I have some csv files including array columns. For example:
a,b,c
1,1|2|3,4.5|5.5|6.5
2,7|8|9,10.5|11.5|12.5
Delimter 1 is ,
to sepperate fields a, b and c. Delimiter 2 is |
in this case, but could be changed.
Is there a possibility in python to read this as a pandas dataframe directly? Field b and c should be an array/series inside the dataframe.
What I do now is reading the csv as strings:
df = pd.read_csv('data.csv', dtype='str')
Then use np.fromstring
to convert all strings to numpy arrays:
type_dict = {
"a": "int",
"b": "int",
"c": "float"
}
def make_split(text, dt):
return np.fromstring(text, sep="|", dtype=dt)
df = df.apply(lambda x: x.apply(make_split, dt=type_dict[x.name]))
But this takes several minutes for my files.

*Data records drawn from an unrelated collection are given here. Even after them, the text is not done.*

-- ==== Sys2Proof/Machine/Boundary.lean ====
section
/-!
DEFINITION. The steering boundary (01 R12): the increments in force, steps, the mode evaluation, holdover, Switchback,
ERRB_CORE and Cairn's event records; and the second boundary (07 R147).
-/
namespace Sys2Proof.Machine
open Sys2Proof

/-! ## The counter at a boundary (01 R12, 03 R51) -/

/-- The boundary tick: the counter has advanced by a whole period, and what was committed in the period before last takes
effect. -/
def advance (s : State) : State :=
  let b := s.time.bOdo + periodTicks
  { s with
    time := { s.time with
      cnt := cntAt s b, bOdo := b, odo := b
      incr := s.time.incrNext, incrNext := s.time.incrReg, slew := s.time.slewNext, slewNext := s.time.slewReg, stepped := false, landed := false }
    sign := { s.sign with slope := s.sign.slopeNext }
    guy := { s.guy with flyTime := flyAt s b, flyInc := incrOf (flyPred s b) } }

/-! ## Mode evaluation (02 R25-R29) -/

/-- The servo's phase error against the selected slot lies within ±LOCK_PHASE (02 R26). -/
def phaseLocked (s : State) : Bool :=
  s.sign.sel.elim false fun n =>
    ((servoErrors s.sign.slots[n]).head?).elim false fun e => decide (e.natAbs ≤ s.sys.lockPhase * 1000)

/-- One more steering period within the limit, or none. -/
def lockCount (s : State) : State :=
  { s with sys := { s.sys with lockRun := if phaseLocked s then satU 32 (s.sys.lockRun + 1) else 0 } }

/-- The error has stayed within the limit for LOCK_DWELL: a period is 83,886.08 ns. -/
def dwelt (s : State) : Bool := decide (s.sys.lockDwell * 100000000000 ≤ (s.sys.lockRun - 1) * 8388608)

/-- No perturbation stands against SERVE (02 R29). -/
def pertClear (s : State) : Bool := !pertArmed s || s.pert.live

/-- All SERVE entry conditions hold (02 R26). -/
def serveReady (s : State) : Bool :=
  s.sign.sel.isSome && decide (0 < s.sys.lockRun) && dwelt s && leaseHeld s && pertClear s && !severeLine s

/-- Some slot other than REF_PEER is QUALIFIED. -/
def otherQualified (s : State) : Bool := (List.finRange 12).any fun n => n != 11 && s.sign.slots[n].state == .qualified

/-- The transition that a lease change or a reference change makes (02 R25). -/
def leaseOrRef (s : State) : Option (Mode × Nat) :=
  match s.sys.mode with
  | .acquire =>
    if s.foot.en && s.foot.lstate == .follow then some (.standby, 0x25)
    else if serveReady s then some (.serve, 0x20) else none
  | .serve =>
    if !leaseHeld s then some (.standby, 0x26)
    else if s.sign.sel.isNone then some (.holdover, 0x21) else none
  | .holdover =>
    if !leaseHeld s then some (.standby, 0x26)
    else if s.sign.sel.isSome && pertClear s && !severeLine s then some (.serve, 0x22) else none
  | .standby =>
    if !leaseHeld s then none
    else if !pertClear s || !s.foot.refPeerSel then some (.acquire, 0x29)
    else if otherQualified s then some (.serve, 0x27) else some (.holdover, 0x28)
  | .boot | .provision | .recovery | .quiesce => none

/-- `ICP_QUIESCE` has done its steps 1 to 5 and the flush has ended (02 R46). -/
def quiesceReady (s : State) : Bool := s.sys.quiesce.elim false fun q => q.done && !s.trail.flushing

/-- The transition of an evaluation, by priority (02 R27). -/
def modeNext (s : State) : Option (Mode × Nat) :=
  if s.sys.mode == .recovery then none
  else if s.sys.fatalPending then some (.recovery, 0x24)
  else if s.sys.degradePending && (s.sys.mode == .serve || s.sys.mode == .holdover) then some (.acquire, 0x23)
  else if contending s.sys.mode && quiesceReady s then some (.quiesce, 0x30)
  else if s.sys.mode == .quiesce && s.sys.resume then some (.acquire, 0x31)
  else if s.sys.mode == .provision && s.sys.provDone then some (.acquire, 0x16)
  else leaseOrRef s

/-- Step 6 of `ICP_QUIESCE`: gating, and the completion (02 R46). -/
def quiesceEnd (s : State) : State :=
  match s.sys.quiesce with
  | none => s
  | some q =>
    let s1 : State := { s with sys := { s.sys with quiesce := none, admissionStopped := false } }
    let s2 := if q.gate then gateMask 0x1F0#10 s1 else s1
    complete q.cmd 0x112 stOk (le 4 q.dropped ++ le 4 q.drainUs) s2

/-- A holder degraded to ACQUIRE hands over to a READY peer (15 R345). -/
def autoHandover (s : State) : State :=
  if s.foot.en && s.foot.autoHo && s.foot.lstate == .hold && !s.foot.hPending && peerReady s then startHandover 20 none s else s

/-- What a transition brings with it at its boundary. DESIGN CHOICE: the selection is computed again at every mode change, which
uses PREF_CHANGED up (log 175). -/
def modeEffects (m : Mode) (cause : Nat) (s : State) : State :=
  let old := s.sys.mode
  let s1 := enterMode m cause s
  let s2 := if old == .holdover then holdExit s1 else s1
  let s3 := if m == .recovery then signStop s2 else peerFollow s2
  let s4 := reselect s3
  let s5 := if m == .holdover then holdEnter s4.time.bOdo s4 else s4
  let s6 := if m == .quiesce then quiesceEnd s5 else s5
  if cause = 0x23 then autoHandover s6 else s6

/-- The mode evaluation: a degrade fault met in STANDBY beside a lease take decides again at the next boundary (02 R27). -/
def modeEval (s : State) : State :=
  let s0 := lockCount s
  if !s.sys.mgmtFwRunning then s0
  else
    let keep := s0.sys.degradePending && s0.sys.mode == .standby && leaseHeld s0
    let s1 := match modeNext s0 with
      | some (m, cause) => modeEffects m cause s0
      | none => s0
    { s1 with sys := { s1.sys with
      degradePending := keep && s1.sys.mode != .recovery
      resume := false, provDone := false, fatalPending := s1.sys.fatalPending && s1.sys.mode != .recovery } }

/-! ## Steps (03 R54, R60; 05 R113) -/

/-- Applies the steps due; the outputs follow, and a step forward across LEAP_AT applies the leap. -/
def boundarySteps (s : State) : State :=
  let s1 := stepsAt s
  if !s1.time.stepped then s1
  else
    let crossed := s1.time.leap.isSome && decide (secOf s.time.cnt < s1.time.leapAt) && decide (s1.time.leapAt ≤ secOf s1.time.cnt)
    outStep s.time.cnt (if crossed then applyLeap s1 else s1)

/-! ## Holdover (06 R130, R136, R137) -/

/-- Guyline at a boundary while the device runs on its flywheel: the flywheel, the second that has passed, the increment for
the period after next (06 R130; 05 R107). -/
def holdPeriod (second : Bool) (s : State) : State :=
  let s0 := flyFollow s
  if !flying s0 then s0
  else
    let s1 := holdSwitch s0.time.bOdo s0
    let s2 := if second then holdSecond s1 else s1
    commitIncr (incrOf (flyFreq s2 (s2.time.bOdo + 2 * periodTicks))) { s2 with
      guy := { s2.guy with lastHold := holdQuarters (holdAt s2 (s2.time.bOdo + periodTicks)) } }

/-- Sources 4, 5 and 6 follow Guyline's conditions (21 R443). -/
def guyLines (s : State) : State :=
  faultCond 6 (!modelTempOk s (flyAtom s)) (faultCond 5 (s.guy.atomEn && !s.guy.atomPresent) (faultCond 4 s.guy.oos s))

/-! ## ERRB_CORE (03 R62, R63, R65) -/

/-- ASYM of a selected slot: its own uncertainty when it is a PTP slot, its contributions, and those another slot held when
it was left, which count until SWB has reached 0 (03 R62, R63). -/
def asymTerm (s : State) (n : Fin 12) : Nat :=
  let q := s.sign.slots[n]
  let tails := (List.finRange 12).map fun m => if m != n then s.sign.slots[m].contribTail else 0
  (if isPtp n then q.asymUnc else 0) + q.contrib + tails.sum

/-- SERVO of a selected slot. -/
def servoTerm (q : SignSlot) : Nat :=
  cdiv ((servoErrors q).foldl (fun a e => max a e.natAbs) 0) 250 + q.noiseUnc

/-- SWB: the phase still to pull (03 R62). -/
def swbTerm (s : State) : Nat := satE (cdiv s.sign.p.natAbs 250000000000)

/-- The six terms: those of the selected slot; with none selected those of the last selection, SWB the pull that remained
and stands still, and HOLD as Guyline, which supplies the increment, predicts it (03 R62, 05 R107). -/
def errbTerms (s : State) : Vector Nat 6 :=
  match s.sign.sel with
  | some n =>
    let q := s.sign.slots[n]
    ((#v[q.unc, servoTerm q, 0, asymTerm s n, dispUnits s, 0] : Vector Nat 6).map satE).set 5 (swbTerm s)
  | none => (s.time.terms.set 5 (swbTerm s)).set 2 (if flying s then s.guy.lastHold else s.time.terms[2])

/-- Publishes ERRB_CORE for the period that starts. -/
def errbCompose (s : State) : State :=
  let t := errbTerms s
  let s1 : State := { s with time := { s.time with terms := t } }
  setErrb (if !s.time.selectedOnce || s.time.stepped then 0xFFFFFFFF else satE t.toList.sum) s1

/-! ## The boundary -/

/-- An event record, at most 16 in a second (03 R66); an event of this boundary is recorded at it (DEDUCED, log 38). -/
def cairnBoundary (s : State) : State :=
  if s.cairn.pendingEvent && decide (s.cairn.eventsThisSec < 16) then
    let s1 := cairnRecord true s
    { s1 with cairn := { s1.cairn with pendingEvent := false, eventsThisSec := s1.cairn.eventsThisSec + 1 } }
  else s

/-- From the first boundary at or after H less 200 µs the holder counts as not holding for admission (15 R343 step 4). -/
def fenceLease (s : State) : State :=
  if s.foot.lstate == .handover && s.foot.h.elim false (fun h => decide ((h - 200000) * nsU ≤ s.time.cnt)) then
    { s with foot := { s.foot with fenced := true } }
  else s

/-- A periodic record falls due, or does not, at a boundary (03 R66). -/
def cairnDue (passed : Bool) (s : State) : State := { s with cairn := { s.cairn with due := passed || periodLanded s } }

/-- STEERING_BOUNDARY: every 65,536 ticks of a running time base (01 R12). -/
def boundary (s : State) : State :=
  let s1 := advance s
  let second := secOf s.time.cnt != secOf s1.time.cnt && flying s
  let s2 := holdPeriod second (modeEval s1)
  let s3 := cairnDue (periodPassed s s.time.cnt s1.time.cnt) (mileTai (boundarySteps s2))
  let s4 := swbPeriod (errbCompose s3)
  let s5 := burstWatch (guyWatch (guyLines (holdCompare s4)))
  slotSettle (cairnBoundary (conflictCheck (lanternAll (outFollow (fenceLease (readySet (readyLive s5) s5))))))

/-- STEERING_BOUNDARY (01 R12). -/
def execSteeringBoundary (s : State) : Out := .next (if timeUp s then boundary s else s)

/-- SECOND_BOUNDARY: the counter reaches the next whole second within the present steering period (07 R147). -/
def execSecondBoundary (s : State) : Out :=
  let t := nextSecond s
  let tick := tickOf s t
  .next (if !timeUp s || decide (s.time.bOdo + periodTicks < tick) then s
    else
      let s1 : State := { s with
        time := { s.time with odo := max s.time.odo tick, landed := false }
        cairn := { s.cairn with eventsThisSec := 0 } }
      let s2 := outSecond t s1
      let s3 := clientSecond (calSecond (4 * tick) (if gnssUp s2 then gnssSecond (guyTemps s2) else guyTemps s2))
      (List.finRange 4).foldl (fun s p => if portUp s p then portSecond p s else s) s3)

end Sys2Proof.Machine
end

Is there a faster option?
CodePudding user response:
You can use converters
parameter of .read_csv()
to parse columns:
import pandas as pd
import numpy as np
df = pd.read_csv('data.csv', converters={
'b': lambda x: np.array(x.split('|'), dtype='int'),
'c': lambda x: np.array(x.split('|'), dtype='float')
})
print(df)
Output:
a b c
0 1 [1, 2, 3] [4.5, 5.5, 6.5]
1 2 [7, 8, 9] [10.5, 11.5, 12.5]
CodePudding user response:
df=pd.read_csv(r'csv2.txt', sep=',')
df['b']=df['b'].str.split('|').apply(lambda x: [int(i) for i in x])
df['c']=df['c'].str.split('|').apply(lambda x: [float(i) for i in x])
df
a b c
0 1 [1, 2, 3] [4.5, 5.5, 6.5]
1 2 [7, 8, 9] [10.5, 11.5, 12.5]
CodePudding user response:
Does your data always respect the same format?
I mean one value for a
, 3 for b
and 3 for c
?
If so, why just not change all the |
for commas, and have 7 columns?
a,b1,b2,b3,c1,c2,c3?
By doing so you are going to be able to avoid dealing with string when is clear that you data is numeric.